American Psychiatric Association (2011). Definition of a mental disorder. Retrieved from http://www.dsm5.org/proposedrevision/Pages/proposedrevision.aspx?rid=465 on June 28, 2011.
Bergner, R. M. (1997). What is psychopathology? And so what? Clinical Psychology: Science and Practice, 4, 235-248.
Brown, P. (1995). Naming and framing: The social construction of diagnosis and illness. Journal of Health and Social Behavior, 35 (Extra Issue), 34-52.
Eisenberg, L. (1988). The social construction of mental illness. Psychological Medicine, 18, 1-9.
Maddux, J.E., Gosselin, J.T., & Winstead, B.A. (2005).
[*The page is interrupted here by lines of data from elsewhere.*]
/-- A group of a partition area: its core, its number and itself. DESIGN CHOICE: the bits of a head, as of a barrier record, that the layout of
log entry 32 gives no field are ignored. -/
def readGroups (p : Nat) : Nat → List Byte → Option (List (Nat × Nat × ShareGroup) × List Byte)
  | 0, bs => some ([], bs)
  | n + 1, bs => match takeBytes 16 bs with
    | none => none
    | some (h, r) =>
      let v := leNat h
      let count := bits v 18 5 + 1
      let wm := bits v 23 5
      let w := 32 * (wm + 1)
      match takeBytes (4 * w * count) r with
      | none => none
      | some (d, r) =>
        let first := bits v 11 7
        let reg (i : Nat) : VReg :=
          let m : SMap W32 := lanesAt 4 w (d.drop (4 * w * i))
          if m = [] then {} else { st := .perLane, lanes := m }
        let g : ShareGroup :=
          { part := p, first := first, count := count, wm := wm, members := bits v 64 16
            regs := ((List.range count).map fun i => (first + i, reg i)).filter fun e => e.2 != {}
            full := (List.range count).map fun i => (first + i, bits v (32 + i) 1 == 1) }
        (readGroups p n r).map fun t => ((bits v 0 8, bits v 8 3, g) :: t.1, t.2)

/-- A barrier of a partition area. -/
def barrierOf (p : Nat) (bs : List Byte) : Option (Nat × Nat × Nat × Barrier) :=
  let v := leNat bs
  if 2 < bits v 0 2 then none
  else some (bits v 0 2, bits v 8 8, bits v 2 6,
    { exp := BitVec.ofNat 32 (bits v 64 32), arr := BitVec.ofNat 32 (bits v 96 32), gen := bits v 16 1 == 1, last := bits v 17 1 == 1
      owned := true, entry := bits v 32 16, part := p })

/-- A request of a partition area (R309): a HOLE has nothing of its token counted as arrived. -/
def requestBack (now : W64) (bs : List Byte) : Option (Option PullEntry) :=
  let v := leNat bs
  if bits v 1 62 != 0 || bits v 95 2 == 3 then none
  else if bits v 0 1 = 0 then some none
  else
    let hole (lo : Nat) : TokenSlot := if bits v (lo + 10) 1 = 1 then .hole (bits v lo 10) [] else .free
    let r : PullEntry :=
      { off := bits v 224 32, len := bits v 199 25, gnext := bits v 174 25, slots := [hole 130, hole 141, hole 152, hole 163]
        orph := bits v 120 10 * cyclesPerUs, since := now, sdev := bits v 111 9, score := bits v 103 8, sh := bits v 97 6
        path := bits v 95 2, ue := bits v 95 2 == 2, pri := bits v 92 3, dcore := bits v 84 8, dh := bits v 78 6, pfxl := bits v 63 15 }
    some (some { r with inLevel := r.grantable })

/-- The lists of a partition area: groups, barriers, the configuration word and the requests. -/
structure PartRest where
  groups : List (Nat × Nat × ShareGroup)
  bars : List (Nat × Nat × Nat × Barrier)
  caller : W64
  requests : List PullEntry

/-- Those lists read from the bytes behind the team areas (R395). -/
def PartRest.read (p v : Nat) (now : W64) (bs : List Byte) : Option PartRest := do
  let (gs, bs) ← readGroups p (bits v 424 8) bs
  let (b, bs) ← takeBytes (16 * bits v 412 12) bs
  let bars ← (cutAll (List.replicate (bits v 412 12) 16) b).bind (readEach (barrierOf p))
  let (word, bs) ← takeBytes 8 bs
  let (q, _) ← takeBytes (32 * bits v 397 15) bs
  let rs ← (cutAll (List.replicate (bits v 397 15) 32) q).bind (readEach (requestBack now))
  if leNat word &&& (2 ^ 64 - 1 - (Ctl.caller p).mask.toNat) != 0 || 64 < bits (leNat word) 0 7 then none
  some { groups := gs, bars := bars, caller := BitVec.ofNat 64 (leNat word), requests := rs.filterMap id }

/-- A group allocated again; none where its number or its storage is taken (R59, R395). -/
def State.placeGroup (s : State) (p : Nat) (g : Nat × Nat × ShareGroup) : Option State :=
  let k := s.core g.1
  let q := s.quota g.1 p
  match k.groups.at? g.2.1 with
  | some _ => none
  | none =>
    if 0x100000 < k.vrfUsed (fun _ => true) + g.2.2.bytes || quotaVrf q < k.vrfUsed (fun n => n == p) + g.2.2.bytes then none
    else some (s.onCore g.1 fun k => { k with groups := k.groups.put g.2.1 g.2.2 })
Conceptions of psychopathology: A social constructionist perspective. In J.E. Maddox & B.A. Winstead (Eds.), Psychopathology: foundations for a contemporary understanding. Mahwah, NJ: Lawrence Erlbaum Associates.
Stein, D.J., Phillips, K.A., Bolton, D., Fulford, K.W.M., Sadler, J.Z., & Kendler, K.S. (2010). What is a mental/psychiatric disorder? From DSM?IV to DSM?V. Psychological Medicine, 40, 1759?1765.
Widiger, T. A. (1997). The construct of mental disorder. Clinical Psychology: Science and Practice, 4, 262-266.